三上が訪れ、リビングに座ると、玲子は少し照れくさそうに切り出した。「三上先生、歳を取ると荷物を背負うのがこんなに大変だなんて、若い頃は考えもしなかったわ。」

三上は微笑みながら、メモ帳を取り出して玲子に向き合った。「分かりますよ。荷物って物理的なものだけじゃなくて、心の中のものも含まれますからね。どうですか、今日はその荷物を少し軽くする練習から始めましょうか。」

玲子はその提案に驚きつつも、少しずつ心を開き、自分の「荷物」について話し始めた。彼女は今まで積み重ねてきた思い出や、失ったもの、残したいものについて、ゆっくりと語り始めたのだ。

話し終えた玲子は、ふっと肩の力が抜けたような気がした。三上はその瞬間を見逃さず、次に具体的なリハビリ動作について提案した。今日は、壁を使って行う簡単な腕立て伏せから始めることになった。
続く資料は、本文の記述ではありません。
/-- The modifier values of an instruction are among those the spec lists for it (05 R78 to R83). -/
def Instr.modsOk : Instr → Bool
  | .uadd _ t sat _ _ _ | .usub _ t sat _ _ _ | .umul _ t sat _ _ _ => satOk t sat
  | .umad _ t sat _ _ _ _ => satOk t sat
  | .add _ t sat _ _ _ | .sub _ t sat _ _ _ | .mul _ t sat _ _ _ => satOk t sat
  | .mad _ t sat _ _ _ _ => satOk t sat
  | .umulh _ t _ _ _ | .umin _ t _ _ _ | .umax _ t _ _ _ => t.isNum
  | .ubfe _ t _ _ _ _ => t.isNum
  | .mulh _ t _ _ _ | .min _ t _ _ _ | .max _ t _ _ _ => t.isNum
  | .bfe _ t _ _ _ _ => t.isNum
  | .abs _ t _ _ _ => t.isSigned
  | .sad _ t _ _ _ _ => t == .s32 || t == .n32
  | .dp4 _ t _ _ _ _ _ _ => t == .s32 || t == .n32
  | .sext _ t _ _ _ => t.isSigned
  | .uand _ t _ _ _ | .uor _ t _ _ _ | .uxor _ t _ _ _ | .ushl _ t _ _ _ | .ushr _ t _ _ _ | .usar _ t _ _ _ => t.isBits
  | .ubfi _ t _ _ _ _ | .usel _ t _ _ _ _ => t.isBits
  | .upopc _ t _ _ | .uclz _ t _ _ | .umov _ t _ _ => t.isBits
  | .and _ t _ _ _ | .or _ t _ _ _ | .xor _ t _ _ _ | .shl _ t _ _ _ | .shr _ t _ _ _ | .sar _ t _ _ _
  | .rot _ t _ _ _ => t.isBits
  | .bfi _ t _ _ _ _ => t.isBits
  | .sel _ t _ _ _ _ _ => t.isBits
  | .popc _ t _ _ | .clz _ t _ _ | .brev _ t _ _ | .mov _ t _ _ => t.isBits
  | .cmp _ t cc _ _ _ => t.isNum && cc.isInt
  | .ucmp _ t cc _ _ _ => t.isNum && cc.isInt
  | .fadd _ t _ _ _ _ _ | .fsub _ t _ _ _ _ _ | .fmul _ t _ _ _ _ _ | .fldexp _ t _ _ _ _ _ => t.isFour
  | .ffma _ t _ _ _ _ _ _ => t.isFour
  | .fmin _ t _ _ _ | .fmax _ t _ _ _ => t.isFour
  | .fcmp _ t _ _ _ _ => t.isFour
  | .fclass _ t _ _ => t.isFour
  | .ffrexp _ t _ _ _ => t.isFour
  | .fdiv _ t _ _ _ _ _ => t.isWide
  | .fsqrt _ t _ _ _ _ => t.isWide
  | .fint _ t _ _ _ => t.isFour
  | .fcvt _ t t2 _ _ _ _ => t != t2
  | .f2i _ t t2 _ _ _ => t.isNum && t2.isFour
  | .i2f _ t t2 _ _ _ _ => t.isFour && t2.isNum
  | .fpack _ t _ _ _ _ _ => t.isHalf
  | .funpack _ t2 _ _ => t2.isHalf
  | .fdot2 _ t t2 _ _ _ _ _ _ => t.isWide && t2.isHalf
  | .fdot4 _ t t2 _ _ _ _ _ _ => t.isWide && t2.isNarrow
  | .shfl _ t _ _ _ _ => t.isBits
  | .pswap _ t _ _ _ => t.isBits
  | .matchl _ t _ _ => t.isBits
  | .lscan _ op t _ _ _ => scanOk op t
  | .lred _ op t _ _ => scanOk op t
  | .ld _ _ ap pol _ _ | .ldu _ _ ap pol _ _ => apOk ap pol
  | .st _ sz ap pol _ _ | .stu _ sz ap pol _ _ => apOk ap pol && storeSizeOk sz
  | .sts _ sz _ _ => storeSizeOk sz
  | .atom _ x _ _ _ _ _ => atomOk x
  | .atomu _ x _ _ _ _ _ => atomOk x
  | .atoms _ x _ _ _ _ => atomOk x && (x.scope == .team || x.scope == .grp)
  | .fence _ _ order => order != .relaxed
  | .commit _ path => path == .cp || path == .mx || path == .nm || path == .cl
  | .gwait _ s => s == .pkg || s == .cell || s == .dom
  | .cgrp _ s _ _ => s == .pkg || s == .cell || s == .dom
  | .cstart _ t _ _ => t == .bf16 || t == .f32 || t == .f64
  | .red _ op t _ _ _ => redOk op t
  | _ => true
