/-- A shape record (18 R333). -/
structure Shape where
  base : Nat
  units : Nat
  kind : Nat
  param : Nat
deriving DecidableEq, Repr

def Shape.off : Shape := ⟨0, 0, 0, 0⟩

/-- The die memory system of the package. -/
structure MemSys where
  mem : Mem
  l2 : Tbl L2Sec
  /-- Lines of the L2 by domain address div 256 (18 R330). -/
  lines : Tbl L2Line
  /-- The DRAM cache layer by (channel × 4096 + set) × 4 + way (18 R335). -/
  dram : Tbl DramBlock
  /-- Accesses counted for the orders of use. -/
  uses : Nat
  /-- Word 1 as last written, by record. -/
  param : Tbl Nat
  shapes : Tbl Shape
  shapeBusy : Bool
  shapeErr : Bool
  shapeErrRec : Nat
  /-- The old and the new ranges of the change in progress: first byte and bytes (18 R334). -/
  shapeRanges : List (Nat × Nat)
  /-- The keys derived for a key id from its root key, 32 bytes each: XTS data, XTS tweak, integrity (23 R410). -/
  memKeys : Tbl (List Byte)
deriving DecidableEq, Repr

/-- A grid (21 R368, R369). -/
structure Grid where
  gridid : Nat
  ridx : Nat
  chk : Bool
  mon : Bool
  after : Bool
  clusters : Nat
  entryPos : Nat
  done : Nat
  /-- The argument registers s0 to s11 (21 R370). -/
  args : List Word32
  lanes : Nat
  groups : Nat
  rows : Nat
  cols : Nat
  vregs : Nat
  lease : Nat
  measured : Bool
  setts : Nat
  /-- Clusters placed, groups that live, whether DONE has been written. -/
  placed : Nat
  live : Nat
  ended : Bool
  /-- Grid barrier (16 R305). -/
  arr : Nat
  gen : Nat
  /-- The node records of a graph-node grid: node and sequence numbers (21 R375). -/
  node : Option (Nat × List Nat)
  /-- Parties and places that come before its groups (21 R377). -/
  before : List (Nat × Nat)
deriving DecidableEq, Repr

/-- A pending cluster (21 R373, R374): its grid, target corner, orientation, reserved cores, time, aged. -/
structure Pending where
  grid : Nat
  origin : Nat
  trans : Bool
  reserved : List Nat
  since : Nat
  aged : Bool
deriving DecidableEq, Repr

/-- A graph node's counts (21 R375, R376, R377): the sequence count, records written and not launched, each with the time it was written
and the parties and places that come before a group launched from it, and records not yet freed. -/
structure NodeSt where
  seq : Nat
  pending : List (Nat × Nat × List (Nat × Nat))
  used : List Nat
deriving DecidableEq, Repr

def NodeSt.start : NodeSt := ⟨0, [], []⟩

/-- The states of a context (21 R371). -/
inductive CtxSt where
  | idle | ready | resident | saved | removed
deriving DecidableEq, Repr

/-- The queue descriptor as last read (21 R366). -/
structure QDesc where
  valid : Bool
  prio : Nat
  slice : Nat
  part : Nat
  monOk : Bool
  budget : Nat
  slmax : Nat
  vmax : Nat
  smax : Nat
  root : Nat
  logn : Nat
  ring : Nat
  widx : Nat
  evt : Nat
  snap : Nat
  nnodes : Nat
  graph : Nat
deriving DecidableEq, Repr

def QDesc.none : QDesc := ⟨false, 0, 0, 0, false, 0, 0, 0, 0, 0, 4, 0, 0, 0, 0, 0, 0⟩

/-- What the order of a deferred-free record rests on (22 R394): the issuing party and the place of its `dfree`, and the parties that were in a
read section, with the place at which each has left it; and the count of its scope at which it may post (22 R392). -/
structure DfSeen where
  party : Nat
  at_ : Nat
  inside : List Nat
  left_ : List (Nat × Nat)
  target : Nat
deriving DecidableEq, Repr

/-- The registers of a context's control block (14 R254, 22 R392, 24 R428). -/
structure CtxRegs where
  fqBase : Nat
  fqLogn : Nat
  fqEn : Bool
  handler : Nat
  head : Nat
  tail : Nat
  full : Bool
  rnode : Nat
  rvalid : Bool
  dscope : Nat
  gdom : Nat
  dfLogn : Nat
  dfRing : Nat
  dfHead : Nat
  dfTail : Nat
  rtmoUs : Nat
  rtmoLong : Bool
deriving DecidableEq, Repr

def CtxRegs.reset : CtxRegs := ⟨0, 4, false, 0, 0, 0, false, 0, false, 0, 0, 4, 0, 0, 0, 2000, false⟩

/-- A group in a saved image: the slots it held, itself (14 R268). -/
structure SavedGroup where
  core : Nat
  slot : Nat
  g : Group
deriving DecidableEq, Repr

/-- A context's saved image (14 R268, 15 R295, 21 R382). -/
structure Image where
  groups : List SavedGroup
  teams : List (Nat × Team)
  clusters : List (Nat × Cluster)
  cmds : List Cmd
deriving DecidableEq, Repr

/-- A context (21 R366, R371). -/
structure Ctx where
  desc : QDesc
  st : CtxSt
  /-- Its hardware slot while it is resident. -/
  hw : Option Nat
  ridx : Nat
  /-- The write index last seen. -/
  widx : Nat
  overflow : Bool
  regs : CtxRegs
  grids : List Grid
  pending : Option Pending
  nodes : Tbl NodeSt
  image : Option Image
  /-- Times at which it became READY and RESIDENT, the start of its slice. -/
  readyAt : Nat
  residentAt : Nat
  sliceAt : Nat
  /-- The waiting count in ns (21 R378). -/
  waiting : Nat
  rc0 : Nat
  rc1 : Nat
  measurement : List Byte
  /-- How far a LOAD in execution has come: the segments placed, the relocations of the next one applied, the measurement (23 R407). -/
  loadAt : Option (Nat × Nat × List Byte)
  /-- Handles served while the image is saved: group place and action (14 R260). -/
  resumes : List (Nat × Nat)
  /-- Records in the deferred-free queue, oldest first. -/
  dfSeen : List DfSeen
  /-- Posting has stopped at a record that could not be written (22 R394). -/
  postStopped : Bool
  /-- The partition that a RESTORE command names (23 R403). -/
  restorePart : Option Nat
  /-- A save is under way, `true` by a budget event (14 R268, 21 R378). -/
  save : Option Bool
  /-- A save is deferred until the shadow storage has room (21 R372). -/
  saveDue : Bool
  /-- The snapshot of the budget event under way has been taken (21 R378). -/
  snapped : Bool
  /-- Stores of the scheduler that wait for another package, oldest first: virtual address and bytes (21 R369, R378, R380). -/
  posts : List (Nat × List Byte)
  /-- A removal has been asked for: whether its effects have begun (21 R384). -/
  removing : Option Bool
  /-- A management command that waits to be answered: queue pair and tag (23 R403). -/
  answer : Option (Nat × Nat)
deriving DecidableEq, Repr
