/-- The other party of a conflict that an access completes (13 R232, R244; 16 R315; 20 R361), if there is one: a party of this package, or the
package of the other. Toward the groups of its own cluster a running command is no party while its locks are held, but a `red`, which holds none,
and where the access names its row by another name: `renamed` lists those commands (16 R315, 19 R359). Of several the first recorded access is named, then the first
command, then another package (log entry 91). -/
def Tracking.conflict (t : Tracking) (p space word : Nat) (k : TrackKind) (sec : Bool) (renamed : List Nat) : Option (Nat ⊕ Nat) :=
  let byAccess := t.acc.find? fun a =>
    a.word == word && a.space == space && a.party != p && kindsConflict k sec a.kind a.inSection &&
      let d := t.dist p a.party
      t.openAt a.party d a.tick (t.startOf p d) && !t.before p a.party a.tick
  match byAccess with
  | some a => some (.inl a.party)
  | none =>
    let byCmd := t.cmds.find? fun c =>
      c.space == space && c.party != p && c.against k sec && inSegs c.segs word &&
        let d := t.dist p c.party
        c.concurrent t d (t.startOf p d) && (c.stop.isSome || decide (3 ≤ d) || c.fold || renamed.contains c.cmd) &&
          !(c.write && (c.seen.map fun o => t.before p c.party o).getD false)
    match byCmd with
    | some c => some (.inl c.party)
    | none =>
      (t.far.find? fun f => f.word == word && space == 0 && kindsConflict k sec f.kind f.inSection && f.openAt (t.startOf p f.level)).map fun f =>
        .inr f.pkg

/-- The conflict that an access of another package's party completes at this home, `level` being the least scope that includes both packages
(13 R232, R235). -/
def Tracking.farConflict (t : Tracking) (pkg level word : Nat) (k : TrackKind) (sec : Bool) : Bool :=
  let start := Tbl.getD t.farStart pkg 0
  t.acc.any (fun a => a.word == word && a.space == 0 && kindsConflict k sec a.kind a.inSection && t.openAt a.party level a.tick start) ||
    t.cmds.any fun c => c.space == 0 && c.against k sec && inSegs c.segs word && c.concurrent t level start

/-- The party identifier of 13 R235. -/
def State.partyId (s : State) : Nat ⊕ Nat → Nat
  | .inl p =>
    match Tbl.find? s.track.parties p with
    | some x => if x.resident then x.slot + x.core * 2 ^ 6 + s.fabric.self * 2 ^ 15 + 2 ^ 30 + 2 ^ 31 else 0
    | none => 0
  | .inr pkg => pkg * 2 ^ 15 + 2 ^ 30

def State.setTrack (s : State) (t : Tracking) : State := { s with track := t }

/-- A boundary of a party performs (13 R231). -/
def State.boundary (s : State) (p level : Nat) : State :=
  s.setTrack { s.track with bounds := s.track.bounds ++ [⟨p, level, s.track.now⟩], now := s.track.now + 1 }

/-- The sectors that a party has touched since its last boundary (13 R237). -/
def Tracking.sectors (t : Tracking) (p : Nat) : List (Nat × Nat) :=
  let start := t.startOf p 0
  ((t.acc.filter fun a => a.party == p && start ≤ a.tick).map fun a => (a.space, a.word / 8)).dedup
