-- ==== Sys2Proof/Machine/Resume.lean ====
section
/-! DEFINITION. Fault records and their writing (14 R254 to R257), `resume` (14 R260), and the asking for a removal (21 R384). -/

namespace Sys2Proof.Machine

/-- A removal of a context is asked for (21 R384). -/
def State.askRemoval (s : State) (q : Nat) : State :=
  let c := s.ctx q
  if c.st = .idle ∨ c.st = .removed ∨ c.removing.isSome then s else s.setCtx q { c with removing := some false }

/-! ### Records (14 R256) -/

/-- A fault record of a group as bytes (14 R256). -/
def Rec.bytes (r : Rec) (core slot : Nat) (i : Ids) : List Byte :=
  let f := r.info
  leBytes 8 (f.cause + (if r.resumable then 2 ^ 8 else 0) + bitsOf f.lane 0 8 * 2 ^ 16 + bitsOf f.synd 0 8 * 2 ^ 24 + r.regcnt.toNat * 2 ^ 32) ++
  leBytes 8 r.faultPos.code ++ leBytes 8 r.restart.code ++
  leBytes 8 (r.mask.toNat + slot * 2 ^ 32 + core * 2 ^ 38 + r.entry * 2 ^ 47) ++
  leBytes 8 f.addr0 ++ leBytes 8 f.addr1 ++
  leBytes 8 (bitsOf r.progress 0 32 + i.grpid * 2 ^ 32 + i.teamid * 2 ^ 36) ++
  leBytes 8 (i.cluid + i.gridid * 2 ^ 32)

/-- The group is the context's handler (14 R254, R257). -/
def State.isHandler (s : State) (core slot : Nat) (g : Group) : Bool :=
  let r := (s.ctx g.ids.queue).regs
  r.fqEn && g.mon && r.handler == gkey core slot

/-- The indices between HEAD and TAIL (14 R255). -/
def CtxRegs.fqUsed (r : CtxRegs) : Nat := (r.tail + 2 ^ 17 - r.head) % 2 ^ 17

/-- No record of the context was taken before one (14 R255). -/
def State.firstRecord (s : State) (q tick : Nat) : Bool :=
  (Tbl.vals s.groups).all fun g => g.ids.queue != q || g.stops.unwritten.all fun r => tick ≤ r.tick

/-- A group with nothing issued under way: its operations and its shadow have come to its position (14 R257, R268). -/
def State.settled (s : State) (core : Nat) (g : Group) : Bool :=
  g.inflight.isEmpty && g.statuses.isEmpty && g.trace.isEmpty && match g.shadow.bind fun h => s.group? core h with
    | some x => x.inflight.isEmpty && x.statuses.isEmpty
    | none => true

/-- `FAULT_RECORD_WRITE` (14 R254 to R257): the oldest waiting record of the context is written when its group's issued instructions have
completed; where it cannot be, the context ends. -/
def execFaultRecordWrite (core slot : Nat) (s : State) : Host.Outcome State Fault Refusal :=
  event s <| do
    let g ← s.group? core slot
    let r ← g.stops.unwritten.head?
    let q := g.ids.queue
    let c := s.ctx q
    let written (s : State) : State := s.updGroup core slot fun g => { g with stops := { g.stops with unwritten := g.stops.unwritten.drop 1 } }
    if !s.settled core g || !s.firstRecord q r.tick || c.removing.isSome then none
    else if !c.regs.fqEn then
      if r.stop then
        some ((written s).updGroup core slot fun g =>
          { g.holdAll with dbg := { g.dbg with run := .halted }, stops := { g.stops with unserved := g.stops.unserved.drop 1 } })
      else some ((written s).askRemoval q)
    else if c.regs.fqUsed = 2 ^ c.regs.fqLogn then some (s.setCtx q { c with regs := { c.regs with full := true } })
    else match s.vwrite core q (c.regs.fqBase + 64 * (c.regs.tail % 2 ^ c.regs.fqLogn)) 3 (r.bytes core slot g.ids) with
      | .wait s1 => some s1
      | .bad s1 _ _ _ => some ((written s1).askRemoval q)
      | .ok s1 _ =>
        let c1 := s1.ctx q
        let s2 := written (s1.setCtx q { c1 with regs := { c1.regs with tail := (c1.regs.tail + 1) % 2 ^ 17, full := false } })
        some (if !r.stop && s.isHandler core slot g then s2.askRemoval q else s2)

/-! ### `resume` (14 R260) -/

/-- A group stands stopped (14 R257, R263, R266). -/
def Group.stopped (g : Group) : Bool := g.dbg.run != .running

/-- A failed spill whose record is served: its sett may be chosen again (12 R216). -/
def State.serveSpill (s : State) (core ts : Nat) (f : FaultInfo) : State :=
  match s.team? core ts with
  | none => s
  | some t =>
    let clear (x : Sett) : Sett :=
      if x.raised && (x.spillFault.map fun y => y.cause == f.cause && y.addr0 == f.addr0).getD false then { x with spillFault := none, raised := false } else x
    s.setTeam core ts { t with setts := Tbl.mapV clear t.setts }

/-- A fragment that stopped at the faulting instruction goes on after it (14 R260 action SKIP); one that had issued beyond it stays. -/
def Group.skipPast (r : Rec) (g : Group) : Group :=
  let e := g.ent r.entry
  if !r.late && e.st != .free && e.pos == r.faultPos then g.setEnt r.entry { e with pos := r.after } else g

/-- One record served by RESTART or SKIP (14 R251, R252, R260). -/
def State.serveRecord (s : State) (core slot : Nat) (g : Group) (r : Rec) (skip : Bool) : State :=
  let s0 := (s.updGroup core slot fun g => { g with stops := { g.stops with unserved := g.stops.unserved.drop 1 } }).serveSpill core g.ids.teamSlot r.info
  if r.resumable then
    match r.cmd.bind fun k => s0.cmd? k with
    | some c => if skip then s0.finishCmd c else s0.setCmd { c with suspended := false, start := s.cycle }
    | none => s0
  else if r.stop then s0
  else if skip then (s0.updGroup core slot (Group.skipPast r)).updGroup core (g.shadow.getD slot) (Group.skipPast r)
  else (s0.rewindPair core slot g).updGroup core slot fun g => if r.info.cause = 0x51 then { g with restarts := 0 } else g

/-- A group with no record left to serve goes on: STOPPED entries return to their states, those of its shadow too; a group that was blocked
in `gwait` waits afresh (14 R260, R263; 17 R326; 22 R391). -/
def State.goOn (s : State) (core slot : Nat) : State :=
  match s.group? core slot with
  | none => s
  | some g =>
    if !g.stops.unserved.isEmpty then s
    else
      let g1 := { g.releaseAll with stops := { g.stops with back := [] }, dbg := { g.dbg with run := .running, stepping := none } }
      let s1 := match g1.block with
        | .gwait sc _ => s.blockGrace core slot g1 sc
        | _ => s.setGroup core slot g1
      match g.shadow with
      | some h => s1.updGroup core h fun x => { x.releaseAll with dbg := { x.dbg with run := .running } }
      | none => s1

/-- Action END (14 R260): suspended commands are abandoned and their batches complete, and every lane ends as by `exit`. -/
def State.endStopped (s : State) (core slot : Nat) (g : Group) : State :=
  let dead := (s.cmdsOf core slot).filter fun c => c.suspended || (match c.op with
    | .cstart .. => c.progress == 0
    | _ => false)
  let close (g : Group) : Group :=
    { g with batches := g.batches.map fun b => { b with closed := b.closed || b.cmds.any fun k => dead.any fun c => c.id == k }
             stops := { g.stops with unserved := [], back := [] }, dbg := { g.dbg with run := .running } }
  let s1 := dead.foldl State.finishCmd (s.endBindings core slot true)
  let s2 := (s1.updGroup core slot close).endGroup core slot
  match g.shadow with
  | some h => s2.endGroup core h
  | none => s2

/-- A stopped group is resumed by an action (14 R260). -/
def State.resumeGroup (s : State) (core slot action : Nat) : State :=
  match s.group? core slot with
  | none => s
  | some g =>
    if action = 2 then s.endStopped core slot g
    else match g.stops.unserved with
      | [] => s.goOn core slot
      | r :: _ => (s.serveRecord core slot g r (action == 1)).goOn core slot

/-! ### Handles (14 R258) -/

/-- What a handle names: a live group's leader, or a group of a saved context. -/
inductive Named where
  | live (core slot : Nat) (g : Group)
  | saved (queue place : Nat) (g : Group)

/-- The partition that a context belongs to. -/
def State.partNo (s : State) (q : Nat) : Nat := if s.sched.partEn then (s.ctx q).desc.part else 0

/-- The group that a monitor group may name by a handle: a handler one of its own context, a debug monitor any of its partition (14 R258). -/
def State.named (s : State) (g : Group) (h : Nat) : Option Named :=
  let handler := s.isHandler s.cur.core s.cur.slot g
  let reach (q : Nat) : Bool := if handler then q == g.ids.queue else s.partNo q == s.partNo g.ids.queue
  if 2 ^ 15 ≤ h then none
  else match s.group? (h / 64) (h % 64) with
    | some x => if reach x.ids.queue then
        let slot := x.leader.getD (h % 64)
        (s.group? (h / 64) slot).map fun y => .live (h / 64) slot y
      else none
    | none =>
      (List.find? (fun p : Nat × Ctx => reach p.1 && (p.2.image.map fun im => im.groups.any fun x => gkey x.core x.slot == h).getD false)
          s.ctxs).bind fun p =>
        p.2.image.bind fun im => (im.groups.zipIdx.find? fun x => gkey x.1.core x.1.slot == h).map fun x => .saved p.1 x.2 x.1.g

/-- A status for a scalar register of the issuing group, written when the instruction completes (03 R42); its shadow takes it from the
group (14 R270). -/
def Res.status (s : State) (d st : Nat) : Res :=
  .done (s.updGroup s.cur.core s.cur.slot fun g =>
    let g1 := { g with statuses := g.statuses ++ [⟨s.cur.flag, d, BitVec.ofNat 32 st⟩] }
    if g.shadow.isSome then { g1 with readQueue := g1.readQueue ++ [st] } else g1)

/-- The oldest record to serve is of a fault whose RESTART sets the group back to its region entry, and the group's issued instructions have
not all completed: the restart waits for them (14 R252 step 1). -/
def State.restartWaits (s : State) (core action : Nat) (g : Group) : Bool :=
  action == 0 && (g.stops.unserved.head?.map fun r => !r.resumable && !r.stop).getD false && !s.settled core g

/-- `resume` (14 R260). -/
def execResume (gd : Guard) (d a b : Reg) (s : State) : Host.Outcome State Fault Refusal :=
  uniform (.resume gd d a b) gd s fun g _ =>
    let action := (g.rdS b.toNat).toNat
    match s.named g (g.rdS a.toNat).toNat with
    | none => .status s d.toNat 1
    | some (.live core slot x) =>
      if !x.stopped || (core == s.cur.core && slot == s.cur.slot) then .status s d.toNat 2
      else if 2 < action then .status s d.toNat 3
      else if s.restartWaits core action x then .stall s 10 0
      else .status (s.resumeGroup core slot action) d.toNat 0
    | some (.saved q place x) =>
      if !x.stopped then .status s d.toNat 2
      else if 2 < action then .status s d.toNat 3
      else
        let c := s.ctx q
        .status (s.setCtx q { c with resumes := c.resumes ++ [(place, action)] }) d.toNat 0

end Sys2Proof.Machine
end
「壁に手をつけて、軽く体を倒しながら腕で支えてみましょう。無理はせず、できる範囲でやってみてください。」

玲子は初めての動作に少し戸惑いながらも、ゆっくりと壁に向かって体を倒した。すると、体が自然に動き、自分がまだ少しずつでも前進できることに気づいた。

リハビリの終わりに、三上が静かに言った。「玲子さん、人が背負える荷物の量は、少しずつ変わっていくものです。でも、重くなったら少し下ろしてみるのも悪くないと思いますよ。」

玲子はその言葉に励まされながら、自分の背負っている荷物が軽くなる日が少しずつ近づいているように感じた。